One of the limitations in using genetics techniques to quantify introgression of farmed salmon in native populations is that fact that it can only be used to validate introgression. While this is important, the obvious management target for mitigation prior to introgression is the frequency of farmed salmon in the native population. However, the correlation between some of the genetic parameters investigated here and the frequency of farmed salmon observed in these populations was at best modest. This is consistent with observations from a previous study [21], and is likely to be associated with the fact that there are large gaps in the data reporting the numbers of escapees in rivers, and that the density of the native population appears linked with resilience of the population to introgression. The implications of this for managers is that monitoring the frequency of farmed salmon in wild populations, or modeling genetic changes in the populations based upon the observed frequency of escapees [53, 76], will not provide an accurate estimation of introgression for all populations.

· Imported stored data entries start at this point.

/-- R104: the words that decode are the legal ones, which are those of the rows of R103, and no word
is in two rows. -/
def Obligations.LegalWordsAreTheRows : Prop :=
  ∀ w : Word,
    ((∃ i, decode w = .ok i) ↔
      w.extractLsb' 24 8 = 0#8 ∧
      w.extractLsb' 0 8 ≤ 0x0B#8 ∧
      (w.extractLsb' 8 8 = 0#8 ∨
        w.extractLsb' 0 8 ∈ [0x02#8, 0x03#8, 0x06#8, 0x08#8, 0x09#8, 0x0A#8]) ∧
      (w.extractLsb' 16 8 = 0#8 ∨ w.extractLsb' 0 8 = 0x0A#8) ∧
      (w.extractLsb' 0 8 ≠ 0x0A#8 ∨ w.extractLsb' 16 8 ≤ 7#8)) ∧
    ((∃ i, decode w = .ok i) ↔ ∃ r ∈ opcodeRows, w &&& r.mask = r.pattern) ∧
    ∀ r ∈ opcodeRows, ∀ r' ∈ opcodeRows,
      w &&& r.mask = r.pattern → w &&& r'.mask = r'.pattern → r = r'

/-- Words written out from the patterns of R103, one of each family, and illegal words of R105. -/
def Obligations.SampleCommandWords : Prop :=
  decode 0b00000000000000000000000000000000#32 = .ok .nop ∧
  decode 0b00000000000000000000000000000001#32 = .ok .clr ∧
  decode 0b00000000000000000110000100000010#32 = .ok (.put 0x61#8) ∧
  decode 0b00000000000000000110001000000011#32 = .ok (.ldfreq 0x62#8) ∧
  decode 0b00000000000000000000000000000100#32 = .ok .build ∧
  decode 0b00000000000000000000000000000101#32 = .ok .pack ∧
  decode 0b00000000000000001111111100000110#32 = .ok (.unpk 0xFF#8) ∧
  decode 0b00000000000001110110000100001010#32 = .ok (.rdcbits 0x61#8 7#8) ∧
  decode 0b00000000000000000000000000001011#32 = .ok .drst ∧
  decode 0x0008610A#32 = .error .chunkTooLarge ∧
  decode 0x00016102#32 = .error .unusedFieldNotZero ∧
  decode 0x01000000#32 = .error .reservedNotZero ∧
  decode 0x0000000C#32 = .error .unknownOpcode

/-! ### The block's steps -/

/-- R79: the step that performs a pending command is the command's meaning, then PENDING ← none and
TAIL ← 1. The draw of the delay is the model's own (assumption log 4). -/
def Obligations.StepPerformsPendingCommand : Prop :=
  ∀ (s t : State) (p : Pending) (i : Instr),
    blockTurnIn s → s.pending = some p → decode p.word = .ok i → exec i s = .next t →
      step s = .next (performed t)

/-- R265: in FILL, READY or DEC a word that is no command raises ILLEGAL_COMMAND when it is
performed, with EOPC = w[7:0]. -/
def Obligations.IllegalWordRaises : Prop :=
  ∀ (s : State) (p : Pending),
    blockTurnIn s → s.pending = some p → (∀ r ∈ opcodeRows, p.word &&& r.mask ≠ r.pattern) →
    s.phase ≠ .error →
      stepsTo s
        { errorState s .illegalCommand 0#8 0#8 (p.word.extractLsb' 0 8) with
          pending := none, tail := true }

/-- R79: with no command pending, the settle step clears TAIL and changes nothing else. -/
def Obligations.SettleClearsTail : Prop :=
  ∀ s : State, blockTurnIn s → s.pending = none → step s = .next { s with tail := false }

/-- No command stops the machine, and none changes ARG, CTRL, the parameters, PENDING, TAIL or
anything of the host (R41, R44, R304). -/
def Obligations.EveryCommandAnswersNext : Prop :=
  ∀ (i : Instr) (s : State), ∃ t, exec i s = .next t ∧
    t.arg = s.arg ∧ t.ctrl = s.ctrl ∧ t.cfg = s.cfg ∧ t.pending = s.pending ∧ t.tail = s.tail ∧
    t.resetLine = s.resetLine ∧ t.host = s.host ∧ t.reads = s.reads ∧ t.delay = s.delay ∧
    t.draws = s.draws

/-! ### Errors -/

/-- R272: in phase ERROR, CLR acts, DRST acts when TV = 1, and every other word, legal or not,
changes nothing but TAIL (and PENDING, which the perform step empties). -/
def Obligations.ErrorPhaseIgnoresTheRest : Prop :=
  ∀ (s : State) (p : Pending),
    blockTurnIn s → s.pending = some p → s.phase = .error →
      (p.word = 0x00000001#32 → ∃ t, step s = .next t ∧ t.phase = .fill ∧ t.err = .none ∧
        t.tv = false ∧ t.out = []) ∧
      (p.word = 0x0000000B#32 → s.tv = true → ∃ t, step s = .next t ∧ t.phase = .ready ∧
        t.err = .none ∧ t.code = s.code ∧ t.out = []) ∧
      (p.word ≠ 0x00000001#32 → (p.word ≠ 0x0000000B#32 ∨ s.tv = false) →
        stepsTo s { s with pending := none, tail := true })

/-- R266: a legal command in a phase where R241 gives SEQUENCE raises SEQUENCE and does nothing
else. -/
def Obligations.OutOfPhaseRaisesSequence : Prop :=
  ∀ (i : Instr) (s : State),
    i.wellFormed = true → outOfPhase i s.phase →
      exec i s = .next (errorState s .sequence 0#8 0#8 ((encode i).extractLsb' 0 8))

/-- R270: a command that raises sets PHASE = ERROR, a code, and an ERRINFO that names its opcode; it
writes no RESULT, TV, table, FREQ, SYM, ARG or CTRL, and only UNPK and UEND may have appended to OUT
and moved DCOUNT and CAND before. -/
def Obligations.RaiseKeepsEverythingElse : Prop :=
  ∀ (i : Instr) (s t : State),
    s.phase ≠ .error → exec i s = .next t → t.phase = .error →
      t.err ≠ .none ∧
      (∃ esym detail : Byte, t.errInfo = errInfoOf esym detail i.opcode) ∧
      t = { s with
        phase := .error, err := t.err, errInfo := t.errInfo, out := t.out, dcount := t.dcount,
        cand := t.cand } ∧
      (∃ l, t.out = s.out ++ l) ∧
      ((∃ b, i = .unpk b) ∨ i = .uend ∨
        (t.out = s.out ∧ t.dcount = s.dcount ∧ t.cand = s.cand))

/-- R261, R262: which command raises which code, with which EDETAIL and ESYM. -/
def Obligations.ErrorCodesAndDetails : Prop :=
  ∀ (i : Instr) (s t : State),
    i.wellFormed = true → s.phase ≠ .error → exec i s = .next t → t.phase = .error →
      (t.err = .emptyInput ∧ (i = .build ∨ i = .pack) ∧
        t.errInfo = errInfoOf 0#8 0#8 i.opcode) ∨
      (t.err = .corruptedStream ∧ (∃ b, i = .unpk b) ∧
        (t.errInfo = errInfoOf 0#8 1#8 i.opcode ∨ t.errInfo = errInfoOf 0#8 4#8 i.opcode)) ∨
      (t.err = .corruptedStream ∧ i = .uend ∧
        (t.errInfo = errInfoOf 0#8 2#8 i.opcode ∨ t.errInfo = errInfoOf 0#8 3#8 i.opcode ∨
          t.errInfo = errInfoOf 0#8 4#8 i.opcode ∨ t.errInfo = errInfoOf 0#8 5#8 i.opcode)) ∨
      (t.err = .sequence ∧ t.errInfo = errInfoOf 0#8 0#8 i.opcode) ∨
      (∃ x, (t.err = .symOverflow ∨ t.err = .freqOverflow) ∧ i = .put x ∧
        t.errInfo = errInfoOf x 0#8 i.opcode) ∨
      (∃ x ∈ s.sym, t.err = .noCode ∧ i = .pack ∧ t.errInfo = errInfoOf x 0#8 i.opcode)

/-! ### The sequencer's commands -/

/-- R242: NOP is the word 0, alone among the words with its opcode, and does nothing. -/
def Obligations.NopHasNoEffect : Prop :=
  (∀ w : Word, w.extractLsb' 0 8 = 0#8 → ((∃ i, decode w = .ok i) ↔ w = 0#32)) ∧
  decode 0#32 = .ok .nop ∧ ∀ s : State, exec .nop s = .next s

/-- R243: CLR, in every phase, is the reset state but ARG and CTRL; STATUS is then 0 once BUSY = 0;
a word with its opcode and another field set is no CLR. -/
def Obligations.ClrReturnsToFill : Prop :=
  (∀ w : Word, decode w = .ok .clr ↔ w = 0x00000001#32) ∧
  ∀ s : State, ∃ t, exec .clr s = .next t ∧
    (∀ x : Byte, tableGet t.freq x = 0#32 ∧ tableGet t.code x = []) ∧
    t = { s with
      phase := .fill, tv := false, freq := t.freq, sym := [], code := t.code, maxLen := 0#8,
      dpad := 0#4, dheldV := false, dheld := 0#8, cand := [], dcount := 0#32, out := [],
      result := 0#32, err := .none, errInfo := 0#32 } ∧
    { t with pending := none, tail := false }.statusWord = 0#32

/-! ### The frequency counter -/

/-- R131: PUT in FILL, below both limits, appends the symbol, counts it, and leaves the new count in
RESULT. -/
def Obligations.PutAppendsAndCounts : Prop :=
  ∀ (s : State) (x : Byte),
    s.phase = .fill → s.symLen ≠ s.cfg.symCap → tableGet s.freq x ≠ 0xFFFFFFFF#32 →
      ∃ t, exec (.put x) s = .next t ∧
        (∀ y, tableGet t.freq y =
          if y = x then tableGet s.freq x + 1#32 else tableGet s.freq y) ∧
        t = { s with
          freq := t.freq, sym := s.sym ++ [x], result := tableGet s.freq x + 1#32 }

/-- R267, R269: PUT with the buffer full raises SYM_OVERFLOW, checked first; with the count at
2^32 − 1 it raises FREQ_OVERFLOW; ESYM = S, and nothing is appended. -/
def Obligations.PutOverflowErrors : Prop :=
  ∀ (s : State) (x : Byte), s.phase = .fill →
    (s.symLen = s.cfg.symCap →
      exec (.put x) s = .next (errorState s .symOverflow x 0#8 0x02#8)) ∧
    (s.symLen ≠ s.cfg.symCap → tableGet s.freq x = 0xFFFFFFFF#32 →
      exec (.put x) s = .next (errorState s .freqOverflow x 0#8 0x02#8))

/-- R132: LDFREQ in FILL loads one entry with the ARG captured at its CMD write, and changes nothing
else. -/
def Obligations.LdfreqLoadsCapturedArg : Prop :=
  ∀ (s : State) (p : Pending) (x : Byte),
    s.phase = .fill → s.pending = some p →
      ∃ t, exec (.ldfreq x) s = .next t ∧
        (∀ y, tableGet t.freq y = if y = x then p.arg else tableGet s.freq y) ∧
        t = { s with freq := t.freq }

/-- R133, R177: RDFREQ outside ERROR and RDCLEN in READY and DEC write RESULT and nothing else. -/
def Obligations.ReadCommandsWriteResult : Prop :=
  ∀ (s : State) (x : Byte),
    (s.phase ≠ .error → exec (.rdfreq x) s = .next { s with result := tableGet s.freq x }) ∧
    (s.phase = .ready ∨ s.phase = .dec →
      exec (.rdclen x) s =
        .next { s with result := BitVec.ofNat 32 (tableGet s.code x).length })

/-- R134: PUTs of a sequence that fits, after CLR, leave FREQ the counts, SYM the sequence and
SYM_LEN its length. -/
def Obligations.PutsCountTheSequence : Prop :=
  ∀ (s s' : State) (l : List Byte),
    s.cfg.wf = true → exec .clr s = .next s' → l.length ≤ s.cfg.symCap →
      ∃ t, execAll (l.map .put) s' = some t ∧ t.sym = l ∧ t.symLen = l.length ∧
        ∀ x : Byte, (tableGet t.freq x).toNat = l.count x

/-! ### The tree builder and the code table -/

/-- R263: BUILD with every count zero and PACK with an empty buffer raise EMPTY_INPUT. -/
def Obligations.EmptyInputRaised : Prop :=
  ∀ s : State,
    (s.phase = .fill → (∀ x : Byte, tableGet s.freq x = 0#32) →
      exec .build s = .next (errorState s .emptyInput 0#8 0#8 0x04#8)) ∧
    (s.phase = .ready → s.sym = [] →
      exec .pack s = .next (errorState s .emptyInput 0#8 0#8 0x05#8))

/-- R172, R173: BUILD in FILL with some count non-zero codes exactly the counted symbols, sets
MAXLEN to the longest code, from 1 to 255, TV and READY, and RESULT to the number of counted symbols
(R150); nothing else changes. -/
def Obligations.BuildCodesCountedSymbols : Prop :=
  ∀ s : State, s.phase = .fill → (∃ x : Byte, tableGet s.freq x ≠ 0#32) →
    ∃ t, exec .build s = .next t ∧
      (∀ x : Byte, 1 ≤ (tableGet t.code x).length ↔ tableGet s.freq x ≠ 0#32) ∧
      (∀ x : Byte, (tableGet t.code x).length ≤ t.maxLen.toNat) ∧
      (∃ x : Byte, (tableGet t.code x).length = t.maxLen.toNat) ∧
      1 ≤ t.maxLen.toNat ∧
      t = { s with
        phase := .ready, tv := true, code := t.code, maxLen := t.maxLen,
        result := BitVec.ofNat 32 (countedOf s.freq).length }

/-- R156: with one counted symbol, BUILD gives it the code "0" and no other symbol a code. -/
def Obligations.BuildSingleSymbol : Prop :=
  ∀ (s : State) (x : Byte),
    s.phase = .fill → tableGet s.freq x ≠ 0#32 → (∀ y, y ≠ x → tableGet s.freq y = 0#32) →
      ∃ t, exec .build s = .next t ∧ t.phase = .ready ∧ t.maxLen = 1#8 ∧ t.result = 1#32 ∧
        tableGet t.code x = [false] ∧ ∀ y, y ≠ x → tableGet t.code y = []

There are widespread concerns regarding the genetic integrity and long-term fitness of native populations where large numbers of escapees have been observed [1315]. However, while introgression of farmed escaped salmon has been documented in rivers in several countries, biological consequences of introgression has thus far not been reported for any wild Atlantic salmon population. This provides several challenges for managers. At what level should acceptable thresholds be set in the absence of fitness-consequence data in wild populations? And if a very low management threshold is set (for example <5% introgression), will the analytical methods and genetic markers available today, or in the near future, be able to accurately quantify introgression at such low levels? Given that there have been major advances in the use of sterile triploid Atlantic salmon for the commercial aquaculture, and 100% containment of aquaculture fish is ultimately unrealistic, management authorities should consider increasing efforts to convert the industry over to the use of sterile fish.

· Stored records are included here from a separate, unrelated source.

/-! ### `clearDecoder` -/

@[simp] theorem clearDecoder_cfg (s : State) :
    (clearDecoder s).cfg = s.cfg := rfl
@[simp] theorem clearDecoder_phase (s : State) :
    (clearDecoder s).phase = s.phase := rfl
@[simp] theorem clearDecoder_tv (s : State) :
    (clearDecoder s).tv = s.tv := rfl
@[simp] theorem clearDecoder_freq (s : State) :
    (clearDecoder s).freq = s.freq := rfl
@[simp] theorem clearDecoder_sym (s : State) :
    (clearDecoder s).sym = s.sym := rfl
@[simp] theorem clearDecoder_code (s : State) :
    (clearDecoder s).code = s.code := rfl
@[simp] theorem clearDecoder_maxLen (s : State) :
    (clearDecoder s).maxLen = s.maxLen := rfl
@[simp] theorem clearDecoder_dpad (s : State) :
    (clearDecoder s).dpad = 0#4 := rfl
@[simp] theorem clearDecoder_dheldV (s : State) :
    (clearDecoder s).dheldV = false := rfl
@[simp] theorem clearDecoder_dheld (s : State) :
    (clearDecoder s).dheld = 0#8 := rfl
@[simp] theorem clearDecoder_cand (s : State) :
    (clearDecoder s).cand = [] := rfl
@[simp] theorem clearDecoder_dcount (s : State) :
    (clearDecoder s).dcount = 0#32 := rfl
@[simp] theorem clearDecoder_out (s : State) :
    (clearDecoder s).out = s.out := rfl
@[simp] theorem clearDecoder_pending (s : State) :
    (clearDecoder s).pending = s.pending := rfl
@[simp] theorem clearDecoder_tail (s : State) :
    (clearDecoder s).tail = s.tail := rfl
@[simp] theorem clearDecoder_arg (s : State) :
    (clearDecoder s).arg = s.arg := rfl
@[simp] theorem clearDecoder_result (s : State) :
    (clearDecoder s).result = s.result := rfl
@[simp] theorem clearDecoder_err (s : State) :
    (clearDecoder s).err = s.err := rfl
@[simp] theorem clearDecoder_errInfo (s : State) :
    (clearDecoder s).errInfo = s.errInfo := rfl
@[simp] theorem clearDecoder_ctrl (s : State) :
    (clearDecoder s).ctrl = s.ctrl := rfl
@[simp] theorem clearDecoder_resetLine (s : State) :
    (clearDecoder s).resetLine = s.resetLine := rfl
@[simp] theorem clearDecoder_host (s : State) :
    (clearDecoder s).host = s.host := rfl
@[simp] theorem clearDecoder_reads (s : State) :
    (clearDecoder s).reads = s.reads := rfl
@[simp] theorem clearDecoder_delay (s : State) :
    (clearDecoder s).delay = s.delay := rfl
@[simp] theorem clearDecoder_draws (s : State) :
    (clearDecoder s).draws = s.draws := rfl

/-! ### `leaveToReady` -/

@[simp] theorem leaveToReady_cfg (s : State) :
    (leaveToReady s).cfg = s.cfg := rfl
@[simp] theorem leaveToReady_phase (s : State) :
    (leaveToReady s).phase = .ready := rfl
@[simp] theorem leaveToReady_tv (s : State) :
    (leaveToReady s).tv = s.tv := rfl
@[simp] theorem leaveToReady_freq (s : State) :
    (leaveToReady s).freq = s.freq := rfl
@[simp] theorem leaveToReady_sym (s : State) :
    (leaveToReady s).sym = s.sym := rfl
@[simp] theorem leaveToReady_code (s : State) :
    (leaveToReady s).code = s.code := rfl
@[simp] theorem leaveToReady_maxLen (s : State) :
    (leaveToReady s).maxLen = s.maxLen := rfl
@[simp] theorem leaveToReady_dpad (s : State) :
    (leaveToReady s).dpad = 0#4 := rfl
@[simp] theorem leaveToReady_dheldV (s : State) :
    (leaveToReady s).dheldV = false := rfl
@[simp] theorem leaveToReady_dheld (s : State) :
    (leaveToReady s).dheld = 0#8 := rfl
@[simp] theorem leaveToReady_cand (s : State) :
    (leaveToReady s).cand = [] := rfl
@[simp] theorem leaveToReady_dcount (s : State) :
    (leaveToReady s).dcount = 0#32 := rfl
@[simp] theorem leaveToReady_out (s : State) :
    (leaveToReady s).out = [] := rfl
@[simp] theorem leaveToReady_pending (s : State) :
    (leaveToReady s).pending = s.pending := rfl
@[simp] theorem leaveToReady_tail (s : State) :
    (leaveToReady s).tail = s.tail := rfl
@[simp] theorem leaveToReady_arg (s : State) :
    (leaveToReady s).arg = s.arg := rfl
@[simp] theorem leaveToReady_result (s : State) :
    (leaveToReady s).result = s.result := rfl
@[simp] theorem leaveToReady_err (s : State) :
    (leaveToReady s).err = .none := rfl
@[simp] theorem leaveToReady_errInfo (s : State) :
    (leaveToReady s).errInfo = 0#32 := rfl
@[simp] theorem leaveToReady_ctrl (s : State) :
    (leaveToReady s).ctrl = s.ctrl := rfl
@[simp] theorem leaveToReady_resetLine (s : State) :
    (leaveToReady s).resetLine = s.resetLine := rfl
@[simp] theorem leaveToReady_host (s : State) :
    (leaveToReady s).host = s.host := rfl
@[simp] theorem leaveToReady_reads (s : State) :
    (leaveToReady s).reads = s.reads := rfl
@[simp] theorem leaveToReady_delay (s : State) :
    (leaveToReady s).delay = s.delay := rfl
@[simp] theorem leaveToReady_draws (s : State) :
    (leaveToReady s).draws = s.draws := rfl

/-! ### `leaveToFill` -/

@[simp] theorem leaveToFill_cfg (s : State) :
    (leaveToFill s).cfg = s.cfg := rfl
@[simp] theorem leaveToFill_phase (s : State) :
    (leaveToFill s).phase = .fill := rfl
@[simp] theorem leaveToFill_tv (s : State) :
    (leaveToFill s).tv = false := rfl
@[simp] theorem leaveToFill_freq (s : State) :
    (leaveToFill s).freq = tableOf 0#32 := rfl
@[simp] theorem leaveToFill_sym (s : State) :
    (leaveToFill s).sym = [] := rfl
@[simp] theorem leaveToFill_code (s : State) :
    (leaveToFill s).code = tableOf [] := rfl
@[simp] theorem leaveToFill_maxLen (s : State) :
    (leaveToFill s).maxLen = 0#8 := rfl
@[simp] theorem leaveToFill_dpad (s : State) :
    (leaveToFill s).dpad = 0#4 := rfl
@[simp] theorem leaveToFill_dheldV (s : State) :
    (leaveToFill s).dheldV = false := rfl
@[simp] theorem leaveToFill_dheld (s : State) :
    (leaveToFill s).dheld = 0#8 := rfl
@[simp] theorem leaveToFill_cand (s : State) :
    (leaveToFill s).cand = [] := rfl
@[simp] theorem leaveToFill_dcount (s : State) :
    (leaveToFill s).dcount = 0#32 := rfl
@[simp] theorem leaveToFill_out (s : State) :
    (leaveToFill s).out = [] := rfl
@[simp] theorem leaveToFill_pending (s : State) :
    (leaveToFill s).pending = s.pending := rfl
@[simp] theorem leaveToFill_tail (s : State) :
    (leaveToFill s).tail = s.tail := rfl
@[simp] theorem leaveToFill_arg (s : State) :
    (leaveToFill s).arg = s.arg := rfl
@[simp] theorem leaveToFill_result (s : State) :
    (leaveToFill s).result = 0#32 := rfl
@[simp] theorem leaveToFill_err (s : State) :
    (leaveToFill s).err = .none := rfl
@[simp] theorem leaveToFill_errInfo (s : State) :
    (leaveToFill s).errInfo = 0#32 := rfl
@[simp] theorem leaveToFill_ctrl (s : State) :
    (leaveToFill s).ctrl = s.ctrl := rfl
@[simp] theorem leaveToFill_resetLine (s : State) :
    (leaveToFill s).resetLine = s.resetLine := rfl
@[simp] theorem leaveToFill_host (s : State) :
    (leaveToFill s).host = s.host := rfl
@[simp] theorem leaveToFill_reads (s : State) :
    (leaveToFill s).reads = s.reads := rfl
@[simp] theorem leaveToFill_delay (s : State) :
    (leaveToFill s).delay = s.delay := rfl
@[simp] theorem leaveToFill_draws (s : State) :
    (leaveToFill s).draws = s.draws := rfl

/-! ### `finish` -/

@[simp] theorem finish_cfg (s : State) :
    (finish s).cfg = s.cfg := rfl
@[simp] theorem finish_phase (s : State) :
    (finish s).phase = s.phase := rfl
@[simp] theorem finish_tv (s : State) :
    (finish s).tv = s.tv := rfl
@[simp] theorem finish_freq (s : State) :
    (finish s).freq = s.freq := rfl
@[simp] theorem finish_sym (s : State) :
    (finish s).sym = s.sym := rfl
@[simp] theorem finish_code (s : State) :
    (finish s).code = s.code := rfl
@[simp] theorem finish_maxLen (s : State) :
    (finish s).maxLen = s.maxLen := rfl
@[simp] theorem finish_dpad (s : State) :
    (finish s).dpad = s.dpad := rfl
@[simp] theorem finish_dheldV (s : State) :
    (finish s).dheldV = s.dheldV := rfl
@[simp] theorem finish_dheld (s : State) :
    (finish s).dheld = s.dheld := rfl
@[simp] theorem finish_cand (s : State) :
    (finish s).cand = s.cand := rfl
@[simp] theorem finish_dcount (s : State) :
    (finish s).dcount = s.dcount := rfl
@[simp] theorem finish_out (s : State) :
    (finish s).out = s.out := rfl
@[simp] theorem finish_pending (s : State) :
    (finish s).pending = none := rfl
@[simp] theorem finish_tail (s : State) :
    (finish s).tail = true := rfl
@[simp] theorem finish_arg (s : State) :
    (finish s).arg = s.arg := rfl
@[simp] theorem finish_result (s : State) :
    (finish s).result = s.result := rfl
@[simp] theorem finish_err (s : State) :
    (finish s).err = s.err := rfl
@[simp] theorem finish_errInfo (s : State) :
    (finish s).errInfo = s.errInfo := rfl
@[simp] theorem finish_ctrl (s : State) :
    (finish s).ctrl = s.ctrl := rfl
@[simp] theorem finish_resetLine (s : State) :
    (finish s).resetLine = s.resetLine := rfl
@[simp] theorem finish_host (s : State) :
    (finish s).host = s.host := rfl
@[simp] theorem finish_reads (s : State) :
    (finish s).reads = s.reads := rfl
@[simp] theorem finish_delay (s : State) :
    (finish s).delay = Config.freeDelay s.draws := rfl
@[simp] theorem finish_draws (s : State) :
    (finish s).draws = s.draws + 1 := rfl

/-! ### `settle` -/

@[simp] theorem settle_cfg (s : State) :
    (settle s).cfg = s.cfg := rfl
@[simp] theorem settle_phase (s : State) :
    (settle s).phase = s.phase := rfl
@[simp] theorem settle_tv (s : State) :
    (settle s).tv = s.tv := rfl
@[simp] theorem settle_freq (s : State) :
    (settle s).freq = s.freq := rfl
@[simp] theorem settle_sym (s : State) :
    (settle s).sym = s.sym := rfl
@[simp] theorem settle_code (s : State) :
    (settle s).code = s.code := rfl
@[simp] theorem settle_maxLen (s : State) :
    (settle s).maxLen = s.maxLen := rfl
@[simp] theorem settle_dpad (s : State) :
    (settle s).dpad = s.dpad := rfl
@[simp] theorem settle_dheldV (s : State) :
    (settle s).dheldV = s.dheldV := rfl
@[simp] theorem settle_dheld (s : State) :
    (settle s).dheld = s.dheld := rfl
@[simp] theorem settle_cand (s : State) :
    (settle s).cand = s.cand := rfl
@[simp] theorem settle_dcount (s : State) :
    (settle s).dcount = s.dcount := rfl
@[simp] theorem settle_out (s : State) :
    (settle s).out = s.out := rfl
@[simp] theorem settle_pending (s : State) :
    (settle s).pending = s.pending := rfl
@[simp] theorem settle_tail (s : State) :
    (settle s).tail = false := rfl
@[simp] theorem settle_arg (s : State) :
    (settle s).arg = s.arg := rfl
@[simp] theorem settle_result (s : State) :
    (settle s).result = s.result := rfl
@[simp] theorem settle_err (s : State) :
    (settle s).err = s.err := rfl
@[simp] theorem settle_errInfo (s : State) :
    (settle s).errInfo = s.errInfo := rfl
@[simp] theorem settle_ctrl (s : State) :
    (settle s).ctrl = s.ctrl := rfl
@[simp] theorem settle_resetLine (s : State) :
    (settle s).resetLine = s.resetLine := rfl
@[simp] theorem settle_host (s : State) :
    (settle s).host = s.host := rfl
@[simp] theorem settle_reads (s : State) :
    (settle s).reads = s.reads := rfl
@[simp] theorem settle_delay (s : State) :
    (settle s).delay = s.delay := rfl
@[simp] theorem settle_draws (s : State) :
    (settle s).draws = s.draws := rfl

/-! ### `writeCmd` -/

@[simp] theorem writeCmd_cfg (w : Word) (s : State) :
    (writeCmd w s).cfg = s.cfg := rfl
@[simp] theorem writeCmd_phase (w : Word) (s : State) :
    (writeCmd w s).phase = s.phase := rfl
@[simp] theorem writeCmd_tv (w : Word) (s : State) :
    (writeCmd w s).tv = s.tv := rfl
@[simp] theorem writeCmd_freq (w : Word) (s : State) :
    (writeCmd w s).freq = s.freq := rfl
@[simp] theorem writeCmd_sym (w : Word) (s : State) :
    (writeCmd w s).sym = s.sym := rfl
@[simp] theorem writeCmd_code (w : Word) (s : State) :
    (writeCmd w s).code = s.code := rfl
@[simp] theorem writeCmd_maxLen (w : Word) (s : State) :
    (writeCmd w s).maxLen = s.maxLen := rfl
@[simp] theorem writeCmd_dpad (w : Word) (s : State) :
    (writeCmd w s).dpad = s.dpad := rfl
@[simp] theorem writeCmd_dheldV (w : Word) (s : State) :
    (writeCmd w s).dheldV = s.dheldV := rfl
@[simp] theorem writeCmd_dheld (w : Word) (s : State) :
    (writeCmd w s).dheld = s.dheld := rfl
@[simp] theorem writeCmd_cand (w : Word) (s : State) :
    (writeCmd w s).cand = s.cand := rfl
@[simp] theorem writeCmd_dcount (w : Word) (s : State) :
    (writeCmd w s).dcount = s.dcount := rfl
@[simp] theorem writeCmd_out (w : Word) (s : State) :
    (writeCmd w s).out = s.out := rfl
@[simp] theorem writeCmd_pending (w : Word) (s : State) :
    (writeCmd w s).pending = some ⟨w, s.arg⟩ := rfl
@[simp] theorem writeCmd_tail (w : Word) (s : State) :
    (writeCmd w s).tail = s.tail := rfl
@[simp] theorem writeCmd_arg (w : Word) (s : State) :
    (writeCmd w s).arg = s.arg := rfl
@[simp] theorem writeCmd_result (w : Word) (s : State) :
    (writeCmd w s).result = s.result := rfl
@[simp] theorem writeCmd_err (w : Word) (s : State) :
    (writeCmd w s).err = s.err := rfl
@[simp] theorem writeCmd_errInfo (w : Word) (s : State) :
    (writeCmd w s).errInfo = s.errInfo := rfl
@[simp] theorem writeCmd_ctrl (w : Word) (s : State) :
    (writeCmd w s).ctrl = s.ctrl := rfl
@[simp] theorem writeCmd_resetLine (w : Word) (s : State) :
    (writeCmd w s).resetLine = s.resetLine := rfl
@[simp] theorem writeCmd_host (w : Word) (s : State) :
    (writeCmd w s).host = s.host := rfl
@[simp] theorem writeCmd_reads (w : Word) (s : State) :
    (writeCmd w s).reads = s.reads := rfl
@[simp] theorem writeCmd_delay (w : Word) (s : State) :
    (writeCmd w s).delay = Config.freeDelay s.draws := rfl
@[simp] theorem writeCmd_draws (w : Word) (s : State) :
    (writeCmd w s).draws = s.draws + 1 := rfl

This study is the first to quantify cumulative introgression of farmed salmon in any native Atlantic salmon population. Based upon ABC and fixed migration estimations, it has been demonstrated that introgression of farmed salmon in wild Norwegian Atlantic salmon populations has been population-specific, ranging from no detectable impact in some populations to strong introgression in others. Furthermore, where populations displayed clear temporal genetic changes, they all became more similar to a pool of farmed salmon. While the level of farmed salmon introgression was partially correlated with the frequency of escapees observed in the population, it is concluded that other mechanisms, such as the density of the recipient native population, is likely to influence the relative success of farmed fish. These data provide policy makers with unique information to address the influence of farmed escaped salmon on native populations.